Abel fez defesa solitária do técnico Luiz Felipe Scolari. O jornalista paulista Alberto Helena Júnior, por outro lado, o crucificou. Aos 73 anos, 65 envolvidos com futebol, desde 1974 em coberturas de Copas do Mundo, foi enfático ao dizer jamais ter visto algo parecido no futebol. Usou adjetivos do vexaminoso ao trágico, mas considera-se mais estarrecido com o fato de, ao contrário do Brasil, ver a Alemanha jogar futebol vistoso.

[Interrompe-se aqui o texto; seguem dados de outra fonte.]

-- ==== Sys2Proof/Machine/Flags.lean ====
section
/-! DEFINITION. The flags: the STATUS word, its write-one-to-clear bit, and the flag a comparison gives (10_state.md R25 to
R32, R41, R44). -/

namespace Sys2Proof.Machine

/-- A flag as a 32-bit value, 0 or 1. -/
def flagWord (b : Bool) : Word := if b then 1#32 else 0#32

/-- STATUS as a read returns it: the fields at their positions, zeros elsewhere (10_state.md R25, R32, R44). -/
def statusWord (x : Regs) : Word :=
  flagWord x.errIll <<< 8 ||| flagWord x.rhValid <<< 4 ||| flagWord x.tValid <<< 3 ||| flagWord x.rhOk <<< 2
    ||| flagWord x.tOk <<< 1 ||| flagWord x.crcMatch

/-- A write of STATUS: `if v[8] = 1: STATUS.ERR_ILLEGAL <- 0`; every other bit is ignored (10_state.md R25). -/
def writeStatus (v : Word) (x : Regs) : Regs :=
  if v.getLsbD 8 then { x with errIll := false } else x

/-- `a == b` on two bytes: pass or fail of a CRC comparison (10_state.md R26, 40_crc.md R103). -/
def bytesEqual (a b : Byte) : Bool := a == b

end Sys2Proof.Machine
end

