-- ==== Sys2Proof/Laws/Crc.lean ====
section
/-! SUPPORT. The algebra of the CRC step: it is linear over XOR, and one shift undoes. -/

namespace Sys2Proof.Machine

@[simp] theorem bytesEqual_eq (a b : Byte) : bytesEqual a b = decide (a = b) := by
  unfold bytesEqual; rfl

/-- One iteration, with the 8-bit constant. -/
theorem crcShift_eq : ∀ a : Byte, crcShift a = if a.getLsbD 7 then (a <<< 1) ^^^ 0x31#8 else a <<< 1 := by decide

/-- One iteration is linear. -/
theorem crcShift_xor (a b : Byte) : crcShift (a ^^^ b) = crcShift a ^^^ crcShift b := by
  simp only [crcShift_eq, BitVec.getLsbD_xor, BitVec.shiftLeft_xor_distrib]
  cases a.getLsbD 7 <;> cases b.getLsbD 7 <;> simp only [Bool.xor_false, Bool.xor_true, Bool.not_true, Bool.not_false,
    if_true, if_false, Bool.false_eq_true] <;> ac_nf <;> simp [← BitVec.xor_assoc]

theorem crcShifts_xor (n : Nat) (a b : Byte) : crcShifts n (a ^^^ b) = crcShifts n a ^^^ crcShifts n b := by
  induction n generalizing a b with
  | zero => rfl
  | succ n ih => simp only [crcShifts, crcShift_xor, ih]

/-- The step depends on the XOR of accumulator and byte alone. -/
theorem crcStep_eq (acc b : Byte) : crcStep acc b = crcStep 0 (acc ^^^ b) := by simp [crcStep]

/-- The step is linear in both arguments together. -/
theorem crcStep_xor (acc acc' b b' : Byte) :
    crcStep (acc ^^^ acc') (b ^^^ b') = crcStep acc b ^^^ crcStep acc' b' := by
  unfold crcStep
  rw [← crcShifts_xor]
  congr 1
  ac_rfl

@[simp] theorem crcFold_nil (acc : Byte) : crcFold acc [] = acc := rfl

@[simp] theorem crcFold_cons (acc b : Byte) (d : List Byte) : crcFold acc (b :: d) = crcFold (crcStep acc b) d := rfl

theorem crcFold_append (acc : Byte) (d d' : List Byte) : crcFold acc (d ++ d') = crcFold (crcFold acc d) d' := by
  simp [crcFold, List.foldl_append]

end Sys2Proof.Machine
end

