theorem binExponent_eq {num den : Nat} (hn : 0 < num) (hd : 0 < den) {e : Int} (hlo : (2 : ℚ) ^ e ≤ num / den)
    (hhi : (num : ℚ) / den < 2 ^ (e + 1)) : binExponent num den = e := by
  obtain ⟨hlo', hhi'⟩ := binExponent_bracket hn hd
  have hlt := (zpow_lt_zpow_iff_right₀ (one_lt_two (α := ℚ))).1 (hlo.trans_lt hhi')
  have hgt := (zpow_lt_zpow_iff_right₀ (one_lt_two (α := ℚ))).1 (hlo'.trans_lt hhi)
  omega

/-- Rounding is exact when the denominator divides the scaled numerator, and then only. -/
theorem roundScaled_exact_iff {num den : Nat} (hd : 0 < den) {sh : Int} (hsh : 0 ≤ sh) :
    (roundScaled num den sh : ℚ) = num / den * 2 ^ sh ↔ den ∣ num * 2 ^ sh.toNat := by
  have hpow : (2 : ℚ) ^ sh = 2 ^ sh.toNat := by rw [← zpow_natCast, Int.toNat_of_nonneg hsh]
  have hd' : (den : ℚ) ≠ 0 := mod_cast hd.ne'
  have hmul (n : Nat) : (n : ℚ) = num / den * 2 ^ sh ↔ num * 2 ^ sh.toNat = den * n := by
    rw [hpow, div_mul_eq_mul_div, eq_div_iff hd', eq_comm, mul_comm (n : ℚ)]
    exact_mod_cast Iff.rfl
  constructor
  · exact fun h => ⟨_, (hmul _).1 h⟩
  · rintro ⟨n, hn⟩
    have heq := (hmul n).2 hn
    rwa [roundScaled_eq_of_near hd (by rw [← heq, sub_self, abs_zero]; norm_num)]

/-- A rational as its sign and its magnitude, scaled by a power of 2 and back. -/
theorem div_eq_sign_mul_scaled (num : Int) (den : Nat) (sh : Int) :
    (num : ℚ) / den = num.sign * (num.natAbs / den * 2 ^ sh * 2 ^ (-sh)) := by
  rw [mul_assoc, ← zpow_add₀ two_ne_zero, add_neg_cancel, zpow_zero, mul_one, ← mul_div_assoc,
    ← Int.cast_natCast num.natAbs, ← Int.cast_mul, Int.sign_mul_natAbs]

/-- RNE32 is exact when the denominator divides the numerator scaled to 24 bits, and then only. -/
theorem rne32_exact_iff {num : Int} {den : Nat} (hnum : num ≠ 0) (hd : 0 < den) (h4 : ¬ 4 ∣ den)
    (hlo : -126 ≤ binExponent num.natAbs den) (hhi : binExponent num.natAbs den < 23) :
    binary32Value (rne32 num den) = num / den ↔ den ∣ num.natAbs * 2 ^ (23 - binExponent num.natAbs den).toNat := by
  have hsign : (num.sign : ℚ) ≠ 0 := mod_cast mt Int.sign_eq_zero_iff_zero.1 hnum
  have hu : (2 : ℚ) ^ (binExponent num.natAbs den - 23) ≠ 0 := by positivity
  rw [(rne32_value hnum hd h4 hlo hhi).2, div_eq_sign_mul_scaled num den (23 - binExponent num.natAbs den),
    neg_sub, mul_right_inj' hsign, mul_left_inj' hu, roundScaled_exact_iff hd (by omega)]

end Sys2Proof.Machine
end

section
/-! The conversions over the raw numbers, status bits cleared where R120 clears them: their order, signs and exponents
(41_convert.md R123, R126, R129). -/

namespace Sys2Proof.Machine

/-- `conv_temp` of a masked raw number. `convTemp_eq` ties it to the model. -/
def tempPattern (m : Nat) : Word := rne32 (tempNumerator m) fullScale

/-- `conv_rh` of a masked raw number. `convRh_eq` ties it to the model. -/
def rhPattern (m : Nat) : Word := rne32 ((humidityScale * m : Nat) : Int) fullScale

/-- `conv_lux` of a raw number. `convLux_eq` ties it to the model. -/
def luxPattern (r : Nat) : Word := rne32 ((5 * r : Nat) : Int) 6

theorem maskStatus_toNat_eq (hi lo : Byte) : (maskStatus hi lo).toNat = 4 * ((hi.toNat * 256 + lo.toNat) / 4) := by
  rw [maskStatus_toNat, raw16_toNat]
  omega

theorem convTemp_eq (hi lo : Byte) : convTemp hi lo = tempPattern (4 * ((hi.toNat * 256 + lo.toNat) / 4)) := by
  rw [convTemp, maskStatus_toNat_eq, tempPattern]

theorem convRh_eq (hi lo : Byte) : convRh hi lo = rhPattern (4 * ((hi.toNat * 256 + lo.toNat) / 4)) := by
  rw [convRh, maskStatus_toNat_eq, rhPattern]

theorem convLux_eq (hi lo : Byte) : convLux hi lo = luxPattern (hi.toNat * 256 + lo.toNat) := by
  rw [convLux, raw16_toNat, luxPattern]

theorem rawNumber_lt (hi lo : Byte) : hi.toNat * 256 + lo.toNat < 65536 := by omega

theorem tempPattern_isNearest {m : Nat} (hm : m < 65536) : IsNearestBinary32 (tempPattern m) (exactTemp m) := by
  rw [exactTemp_eq]
  refine rne32_isNearestBinary32 ?_ ?_ ?_ ?_ <;> simp only [tempNumerator, tempScale, tempOffset, fullScale] <;> omega

theorem rhPattern_isNearest {m : Nat} (hm : m < 65536) : IsNearestBinary32 (rhPattern m) (exactRh m) := by
  rw [exactRh_eq]
  refine rne32_isNearestBinary32 ?_ ?_ ?_ ?_ <;> simp only [humidityScale, fullScale] <;> omega

theorem luxPattern_isNearest {r : Nat} (hr : r < 65536) : IsNearestBinary32 (luxPattern r) (exactLux r) := by
  rw [exactLux_eq]
  refine rne32_isNearestBinary32 ?_ ?_ ?_ ?_ <;> omega

section
variable {j k : Nat} (hjk : j ≤ k) (hk : k < 65536)
include hjk hk
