-- ==== Sys2Proof/Machine/RegMap.lean ====
section
/-! DEFINITION. The register map of spec/16_register_map.md (R652–R662) with the field tables of the chapters: one
`RegDef` for every register (or array of registers) of the window, one `Fld` for every field. A register's masks give
the access class of each of its bits (R13, R611); bits in no mask are of class RO or RS. -/

namespace Sys2Proof.Machine

/-- One register of the window, or an array of them: instance (i, k) stands at base + i * s1 + k * s2 (R653).
`reset` is the word of the map's Reset column (R654). -/
structure RegDef where
  /-- offset of instance (0, 0) -/
  base : Nat
  /-- number of outer instances and their stride -/
  n1 : Nat
  s1 : Nat
  /-- number of inner instances and their stride -/
  n2 : Nat
  s2 : Nat
  /-- the word read after a cold reset -/
  reset : Word
  /-- masks of the RW, RB, RA, RH, RC and RT bits -/
  rw : Word
  rb : Word
  ra : Word
  rh : Word
  rc : Word
  rt : Word
  deriving DecidableEq, Repr

/-- The window offset of instance (i, k) of a register (R653). -/
def RegDef.at (r : RegDef) (i : Nat := 0) (k : Nat := 0) : Nat := r.base + i * r.s1 + k * r.s2

/-- A field: its register, its lowest bit and its width. -/
structure Fld where
  reg : RegDef
  lo : Nat
  w : Nat
  deriving DecidableEq, Repr
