/-- The flash interface, the log writer and the OTP controller. -/
structure Flash where
  bytes : KMap (BitVec 8) := []
  op : Option FlashOp := none
  failRun : Nat := 0
  /-- log updates queued, oldest first; the first is in progress while `writing` -/
  log : List LogRec := []
  writing : Bool := false
  isq : Nat := 0
  /-- the next page of the intent ring (R594) -/
  ringPos : Nat := 0
  /-- density code of the part on the board, 0: none (R573, `LF_INFO.SIZE`) -/
  part : Nat := 6
  /-- the log's content as read at start and updated since, by kind * 2^16 + cell, where it differs from the initial
  content (R592) -/
  cells : KMap Nat := []
  /-- by kind: active copy + 1, its SEQ, and the next free page of its slot -/
  copy : KMap Nat := []
  seq : KMap Nat := []
  page : KMap Nat := []
  /-- where the update in progress will have its COMMIT: kind, address and word, its runs, and the copy, SEQ and next page
  that it leaves (R595) -/
  update : Option LogUpdate := none
  otp : KMap (BitVec 8) := []
  /-- burn in progress: record, slot and its content -/
  burn : Option (Nat × Nat × List (BitVec 8)) := none
  /-- slots with bits burned and a failing check (R606): record, slot -/
  otpSpoiled : List (Nat × Nat) := []
  deriving DecidableEq, Repr

/-- What the block has driven on its interfaces, in order. -/
inductive Out where
  | completion (p : PortId) (c : Completion)
  | media (raw : BitVec 256) (lines : List Line)
  | chain (frame : List (BitVec 8))
  | answer (chain : Bool) (data : BitVec 64) (err : Bool)
  deriving DecidableEq, Repr

/-- Pins and power handshakes (R672–R700). -/
structure Pins where
  coldRstN : Bool := false
  warmRstN : Bool := true
  holdupReq : Bool := false
  holdupDone : Bool := false
  safeN : Bool := false
  refclk : Bool := false
  /-- the media engine's interface revision (R672) -/
  mpIfrev : BitVec 8 := 0
  /-- requests and grants of the 25 power groups (R697) -/
  pwrReq : BitVec 25 := 0
  pwrAck : BitVec 25 := 0
  deriving DecidableEq, Repr

/-- Steps of the start sequence (R426). -/
inductive StartStep where
  | off
  /-- waits for REFCLK (step 1) -/
  | refclk
  /-- waits for the power groups of step 2 -/
  | power
  /-- waits for the OTP records (step 3) -/
  | otp
  /-- waits for the flash read (step 4) and the SRAM march (steps 5 and 6) -/
  | last
  /-- ENUMERATE (step 7) -/
  | enumerate
  /-- LOAD, before the Last has been read (steps 8 to 11) -/
  | load
  /-- waits for the epoch boundary of step 12 -/
  | boundary
  /-- TRAIN (steps 13 to 16) -/
  | train
  /-- trained; waits for the epoch boundary of step 17 -/
  | enter
  /-- trained; a tiered start waits for the media port (R451) -/
  | waitMp
  | running
  deriving DecidableEq, Repr
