-- ==== Sys2Proof/Machine/Faults.lean ====
section
/-! DEFINITION. Fault collection: errors and breaks of the sources' pairs and the units' own reactions (R517–R532, R702),
forced errors (R530), the safe state by software (R534), the quiet period and RECOVER (R541–R545). -/

namespace Sys2Proof.Machine

/-! ### The units' reactions (R519, R520) -/

/-- The array whose corrected words a source reports (R548, R550). -/
def ceArray : Nat → Option Nat
  | 64 => some 2 | 68 => some 0 | 69 => some 1 | 71 => some 7 | 73 => some 5 | 76 => some 9 | 78 => some 8 | _ => none

/-- The array whose uncorrectable words a source reports (R548, R550). -/
def ueArray : Nat → Option Nat
  | 65 => some 2 | 66 => some 2 | 67 => some 4 | 70 => some 1 | 72 => some 7 | 74 => some 5 | 75 => some 12 | 77 => some 9
  | 79 => some 8 | _ => none

/-- The per-array counters of a real word error (R550). -/
def countWord (s : State) (src : Nat) : State :=
  let s := match ceArray src with | some a => s.count Reg.sramCntCe 1 a | none => s
  match ueArray src with | some a => s.count Reg.sramCntUe 1 a | none => s

/-- A line in the ledger is poisoned in its data slot, or in its staging line (R520 sources 65 and 67). -/
def poisonSlot (s : State) (line : Nat) : State :=
  { s with ledger := s.ledger.map (fun e => if e.key = .host line then { e with slot := e.slot.map (fun x => (x.1, true)) } else e) }
def poisonStaged (s : State) (line : Nat) : State :=
  { s with ledger := s.ledger.map (fun e => if e.key = .host line then { e with stg := e.stg.map (fun x => (x.1, true)) } else e) }

/-- A line in a frame buffer is poisoned (R520 source 70): a fill installs it so, an offer carries it in its PMAP. -/
def poisonBuffer (s : State) (line : Nat) : State :=
  let b := bit64 (line % 64)
  { s with media := { s.media with
      fills := s.media.fills.map (fun f => if f.page = line / 64 && f.landed &&& b != 0 then { f with bad := f.bad ||| b } else f)
      offers := s.media.offers.map (fun o => if o.page = line / 64 && o.smap &&& b != 0 then { o with pmap := o.pmap ||| b } else o) } }

/-- The persist index is rebuilt from the tags with PERSIST set (R520 source 74). -/
def rebuildIndex (s : State) : State :=
  { s with pidx := (s.tags.filter (fun e => e.2.persist)).map (fun e => e.1) }

/-- What an error does to the word, line, set or channel that it names (R520). -/
def namedReact (s : State) (src n : Nat) : State :=
  if src = 62 then loseTag s (n / 2 ^ 28) (n / 16 % 2 ^ 24) (n % 16)
  else if src = 65 then poisonSlot s n
  else if src = 67 then poisonStaged s n
  else if src = 70 then poisonBuffer s n
  else if src = 72 then (if n = 0 ∨ 4096 ≤ n then s else s.modCtx n (fun c => { c with dead := true }))
  else if src = 74 then rebuildIndex s
  else if src = 75 then
    { s with evq := { s.evq with items := s.evq.items.modify (n / 4) (fun i => { i with bad := i.bad ||| (1#4 <<< (n % 4)) }) } }
  else if src = 79 then faultFence s (n % 16) false
  else if src = 81 then (if n < 128 then replaceGroup s n else s)
  else s

/-- The arrays under background test whose contained errors start it when they name no word (R519). -/
def urgentArray : Nat → Option Nat
  | 62 => some 0 | 65 => some 2 | 67 => some 4 | 70 => some 1 | _ => none

/-- What a contained error does that names no request, line, set or word (R519, R521, R702). -/
def unnamedReact (s : State) (src : Nat) : State :=
  if src < 8 then
    if s.mode = .reset || s.mode = .safe || s.modeNow = .recover then s else resyncPort s (portOf src) 4
  else if src = 9 then (if s.mode = .reset || s.media.st = .stopped then s else startResync s)
  else if 26 ≤ src && src < 42 then faultFence s (src - 26) true
  else if 42 ≤ src && src < 58 then faultFence s (src - 42) false
  else if src = 74 then rebuildIndex s
  else match urgentArray src with
    | some a => if s.sram.urgent.contains a then s else { s with sram := { s.sram with urgent := s.sram.urgent ++ [a] } }
    | none => s

/-! ### Pairs (R517, R522, R524) -/

/-- The pair of a source is driven into error (R517). What names a word happens for every error; the rest at the pair's
transition into error (R531, R702). `named`: a frame for source 62, a host line for 65, 67 and 70, a context for 72, a word
of the event queue for 75, a channel for 79, a macro group for 81. -/
def opPairError (s : State) (src : Nat) (named : Option Nat) : State :=
  if s.mode = .reset && pairsHeld s then s
  else
    let s := countWord s src
    let s := match named with
      | some n => namedReact s src n
      | none => if s.inError src then s else unnamedReact s src
    (if src = 83 && !s.inError 83 then stopFlash s else s).report src named

/-- A pair breaks (R522). -/
def opPairBroken (s : State) (src : Nat) : State :=
  if s.mode = .reset && pairsHeld s then s
  else breakPair (if s.inError src then s else unnamedReact s src) src

/-- A cause that the unit still holds (R520, R521). -/
def causeHolds (s : State) (src : Nat) : Bool :=
  if 26 ≤ src && src < 42 then !(s.ch (src - 26)).ueRaised.isEmpty
  else if 42 ≤ src && src < 58 then (s.ch (src - 42)).phyCause != 0
  else if 58 ≤ src && src < 62 then s.quads[quadId (src - 58)].stuck
  else if src = 63 then s.inError 63 && decide (64 ≤ (s.lost.filter (fun l => l.isSome)).length)
  else if src = 81 then !s.sram.failed.isEmpty
  else if src = 83 then s.flag Fld.lfStatusStopped
  else if src = 84 then s.flag Fld.refclkStatusHoldover
  else if src = 86 then decide (s.fld Fld.coreVddMv ≠ 0 ∧ (s.fld Fld.coreVddMv < 700 ∨ 900 < s.fld Fld.coreVddMv))
  else if src = 87 then decide (105 < (BitVec.ofNat 8 (s.fld Fld.coreTempTj)).toInt)
  else if src = 88 then decide (115 < (BitVec.ofNat 8 (s.fld Fld.coreTempTj)).toInt)
  else if src = 95 then s.flt.broken != 0
  else false

/-- The pair of a source returns to (0,1) where no cause and no force holds it (R524, R531). -/
def pairEnds (s : State) (src : Nat) : State := if causeHolds s src then s else causeEnds s src

/-- The pair of a source reads no error again, its break mended (R524). Fault source 95 follows the breaks; a
sideband's pair returns when its bus is released (R344). The full
lost-set list holds its source until a reset (R178). -/
def opPairClear (s : State) (src : Nat) : State :=
  let was := s.flt.broken != 0
  let s := if 58 ≤ src && src < 62 then s.modQuad (src - 58) (fun u => { u with stuck := false }) else s
  let s := if src = 63 then s else pairEnds { s with flt := { s.flt with broken := s.flt.broken &&& ~~~(1#96 <<< src) } } src
  if was && s.flt.broken = 0 then causeEnds s 95 else s

/-! ### Forces (R530, R531) and the safe state by software (R534) -/

/-- Force bits that have begun or ended to act take effect on their pairs. -/
def forcesFollow (was : List Nat) (s : State) : State :=
  (List.range 96).foldl (fun s src =>
    if forceActs s src && !was.contains src then
      if s.inError src then s else collectOne (unnamedReact s src) src
    else if !forceActs s src && was.contains src then pairEnds s src
    else s) s

/-- The force bits that act. -/
def acting (s : State) : List Nat := (List.range 96).filter (forceActs s)

/-- A write of a force register (R530): a bit of a fatal source is not set while FATAL_ARM is 0. -/
def opForceWrite (s : State) (i : Nat) (w : Word) : State :=
  if s.mode = .reset then s
  else
    let was := acting s
    let old := s.rd (Reg.fltForce.at i)
    let keep := (List.range 32).foldl (fun (m : Word) j =>
      if faultClass (32 * i + j) == .fatal && !s.flag Fld.fltCtlFatalArm then m ||| (1#32 <<< j) else m) 0
    forcesFollow was (s.wr (Reg.fltForce.at i) ((w &&& ~~~keep) ||| (w &&& old &&& keep)))

/-- A write of `FLT_CTL.FATAL_ARM` (R530). -/
def opFatalArm (s : State) (v : Bool) : State :=
  if s.mode = .reset then s else forcesFollow (acting s) (s.setFlag Fld.fltCtlFatalArm v)

/-- A write of 1 to `FLT_CTL.SAFE` (R534). -/
def opSoftSafe (s : State) : State := if s.mode = .reset then s else s.report 94

/-- An island finds its pair of the safe-state net broken (R536): islands 0 to 15 are the channels'. -/
def opNetBroken (s : State) (island : Nat) : State :=
  if s.mode = .reset && pairsHeld s then s
  else
    let s := s.report 95
    if island < 16 then (if s.inError (42 + island) then s else unnamedReact s (42 + island)).report (42 + island) else s

/-! ### The quiet period (R526, R541–R543) -/

/-- Both sequencers take their ROM images (R445, R526). -/
def romImages (s : State) : State :=
  let v := Config.romVersion.toNat
  let r := Config.romIfRev.toNat
  let s := ((s.setFld Fld.imgPseqVerVersion v).setFld Fld.imgPseqVerIfrev r).setFlag Fld.spareInvImgRomPseq true
  let s := (List.range 16).foldl (fun s c => (s.setFld Fld.imgTseqVerVersion v c).setFld Fld.imgTseqVerIfrev r c) s
  s.setFld Fld.spareInvImgRomTseq 0xFFFF

/-- The second detail word of EV_IMAGE_MISMATCH. -/
def mismatchWord (s : State) (tseq pseq : Nat) : Word := dw (tseq % 256 + pseq % 256 * 256 + s.fld Fld.mpIfrevIfrev * 2 ^ 16)

/-- RECOVER loads the PSEQ image again after its code SRAM failed (R526). -/
def reloadPseq (s : State) : State :=
  let want := tseqRev s
  match (if s.fld Fld.blkStatusLast = 0 || want.isNone then .inr 1 else imageOf s (chosenLast s) 0x11 want) with
  | .inl (v, r) =>
    ((s.setFld Fld.imgPseqVerVersion v).setFld Fld.imgPseqVerIfrev r).setFlag Fld.spareInvImgRomPseq false
  | .inr (_ : Nat) =>
    let d1 := mismatchWord s (s.fld Fld.imgTseqVerIfrev 0) (s.fld Fld.imgPseqVerIfrev)
    ((romImages s).setFlag Fld.blkStatusImageFallback true).info Ev.imageMismatch Src.pseq 1 d1

/-- Episode starts within the window, the present one included (R543). -/
def episodesIn (s : State) : Nat :=
  (s.flt.episodes.filter (fun t => decide (s.us ≤ t + s.fld Fld.fltRlimitWindow * 1000000))).length

/-- The quiet timer has run for `FLT_QUIET.TIME` (R541): RECOVER, or SAFE held until a reset (R457, R543). Media's
resynchronisation begins beside the relock (R544 step 5). -/
def opQuiet (s : State) : State :=
  if !quietRuns s || s.warmFlush then s
  else
    let n := episodesIn s
    let past := decide (s.fld Fld.fltRlimitLimit < n)
    if s.flt.fromHoldup || past then
      let s := (s.setFlag Fld.fltEpisodeHeldHoldup s.flt.fromHoldup).setFlag Fld.fltEpisodeHeldLimit past
      { s with held := true }.info Ev.fltHeld Src.fault (dw (past.toNat + 2 * s.flt.fromHoldup.toNat)) (dw n)
    else
      let s := setMode s .recover
      let s := if s.flt.reloadPseq then reloadPseq s else s
      let s : State := { s with flt := { s.flt with reloadPseq := false }, media := { s.media with st := .down } }
      if s.flag Fld.mpCtlEnable then startResync s else s

/-! ### RECOVER (R539–R545) -/

/-- A channel is relocked: its ranks leave self-refresh and its trim set is centred (R305, R359, R361, R544). -/
def relock (ok : BitVec 16) (s : State) (c : Nat) : State :=
  let q := s.ch c
  let changing := q.freq != .none
  let s := if changing then
      let s := freqRefuse s c q.freqTo 7
      s.modCh (chan c) (fun q => { q with freqNext := none })
    else s
  let s := if q.noRelock || q.sr == .active || !(q.srWhy == .safe || changing) then s
    else
      let s := exited s c
      if ok.getLsbD c then endtapBooks (placeTrims s c (s.fld Fld.chFreqCurrent c)) c
      else faultFence (phyFault s c 7) c false
  s.modCh (chan c) (fun q => { q with noRelock := false })

/-- RETRAIN gives up in SAFE (R470): the channel is FENCED and untrained. -/
def retrainStopped (s : State) (c : Nat) : State :=
  if (s.ch c).st = .retrain then
    (setChSt s c .fenced Why.flow).modCh (chan c) (fun q => { q with trained := false, trn := .idle })
  else s

/-- A kept entry cannot be completed (R140): its sector is poisoned in its frame, and the entry leaves the ledger. -/
def loseEntry (s : State) (idx : Nat) : State :=
  match entry? s idx with
  | none => s
  | some e =>
    let (d0, d1) := formL e.key
    let s := s.eventOf Ev.ldgLost Src.ledger 65 d0 d1
    let s := releaseEntry s e
    match e.key with
    | .host _ =>
      let b := bit64 e.sector
      if s.resume = .plain then
        let (c, set, way) := s.plainPlace e.page
        s.setTag c set way { s.tag c set way with poison := (s.tag c set way).poison ||| b }
      else match findWay s e.ch e.set e.page with
        | some way =>
          let t := s.tag e.ch e.set way
          s.setTag e.ch e.set way { t with valid := t.valid ||| b, dirty := t.dirty ||| b, poison := t.poison ||| b }
        | none => s
    | _ => s

/-- The modes in which the ledger has something to complete. -/
def keepsLedger : Mode → Bool
  | .plain | .tiered | .drain | .bypass | .test => true
  | _ => false

/-- The relock is over (R544 steps 2 to 4); the arbiters restart (R84), and what the ledger kept is completed before RECOVER
ends. -/
def opRelockDone (s : State) (ok : BitVec 16) (lost : List Nat) : State :=
  if s.mode != .recover || s.warmFlush then s
  else
    let s := (List.range 16).foldl (relock ok) s
    let s := (List.range 16).foldl retrainStopped s
    let s := lost.foldl loseEntry s
    let s : State := { s with
      chs := s.chs.map (fun q => { q with cmdPtr := 1, busPtr := 1, busNext := [] })
      ingressPtr := 1
      media := { s.media with ptr := 1 } }
    if keepsLedger s.resume then { s with mode := s.resume, flt := { s.flt with finishing := true } } else recoverEnd s

/-! ### Meanings -/

/-- FAULT_PAIR_ERROR (R517) -/
def execFaultPairError (src : Fin 96) (named : Option Nat) (s : State) : Host.Outcome State Fault Refusal :=
  .next (settle (opPairError s src.val named))

/-- FAULT_PAIR_BROKEN (R522) -/
def execFaultPairBroken (src : Fin 96) (s : State) : Host.Outcome State Fault Refusal :=
  .next (settle (opPairBroken s src.val))

/-- FAULT_PAIR_CLEAR (R527) -/
def execFaultPairClear (src : Fin 96) (s : State) : Host.Outcome State Fault Refusal :=
  .next (settle (opPairClear s src.val))

/-- FLT_FORCE_WRITE (R530) -/
def execFltForceWrite (i : Fin 3) (w : Word) (s : State) : Host.Outcome State Fault Refusal :=
  .next (settle (opForceWrite s i.val w))

/-- FLT_FATAL_ARM (R530) -/
def execFltFatalArm (v : Bool) (s : State) : Host.Outcome State Fault Refusal := .next (settle (opFatalArm s v))

/-- SOFTWARE_SAFE (R534) -/
def execSoftwareSafe (s : State) : Host.Outcome State Fault Refusal := .next (settle (opSoftSafe s))

/-- QUIET_PERIOD_END (R541) -/
def execQuietPeriodEnd (s : State) : Host.Outcome State Fault Refusal := .next (settle (opQuiet s))

/-- RECOVER_RELOCK_DONE (R544) -/
def execRecoverRelockDone (ok : BitVec 16) (lost : List Nat) (s : State) : Host.Outcome State Fault Refusal :=
  .next (settle (opRelockDone s ok lost))

/-- SAFE_NET_BROKEN (R536) -/
def execSafeNetBroken (island : Fin 26) (s : State) : Host.Outcome State Fault Refusal :=
  .next (settle (opNetBroken s island.val))

end Sys2Proof.Machine
end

– Felipão e seu pobre futebol de resultado espelham a decadência da CBF e seus cartolas. Eles são, sim, culpados pela maior vergonha já sofrida. São os homens do bola para a frente a qualquer custo – declarou Helena Júnior.

Calejado em grandes competições, Helena rejeita a ideia da família Scolari, do “somos nós contra todos” que até o Zagallo utilizava decênios atrás. Quando o futebol escasseia, para ele, o emocional não estimula e, ao contrário, retira a confiança e põe o grupo para baixo. Nem o argumento da entressafra de jogadores justifica tamanha desolação.

Para o especialista, o sistema de jogo revela atraso técnico e tático. Não se investe em conhecimento de futebol como a Europa faz de rotina, como a Alemanha faz:

– Há muito o braço da viola mudou, só o Brasil não vê.

O motivador Evandro Mota viu o jogo de Lisboa, Portugal, ele trabalha no Benfica, depois de servir de consultor à Seleção nas Copas de 1994 e 98. Perguntado sobre os efeitos dos choros e do impacto emocional da falta de Neymar no grupo, ele desabafou:

– Estou chocado. Estou triste. É difícil acreditar, mas podem ter certeza: o que se vê de reação é a ponta do iceberg.

Pelo Twitter, o ex-volante Gilberto Silva, penta em 2002, fez um comentário forte:

– Ainda tem alguém que acha que está tudo bem no futebol brasileiro? E a culpa agora é somente dos atletas?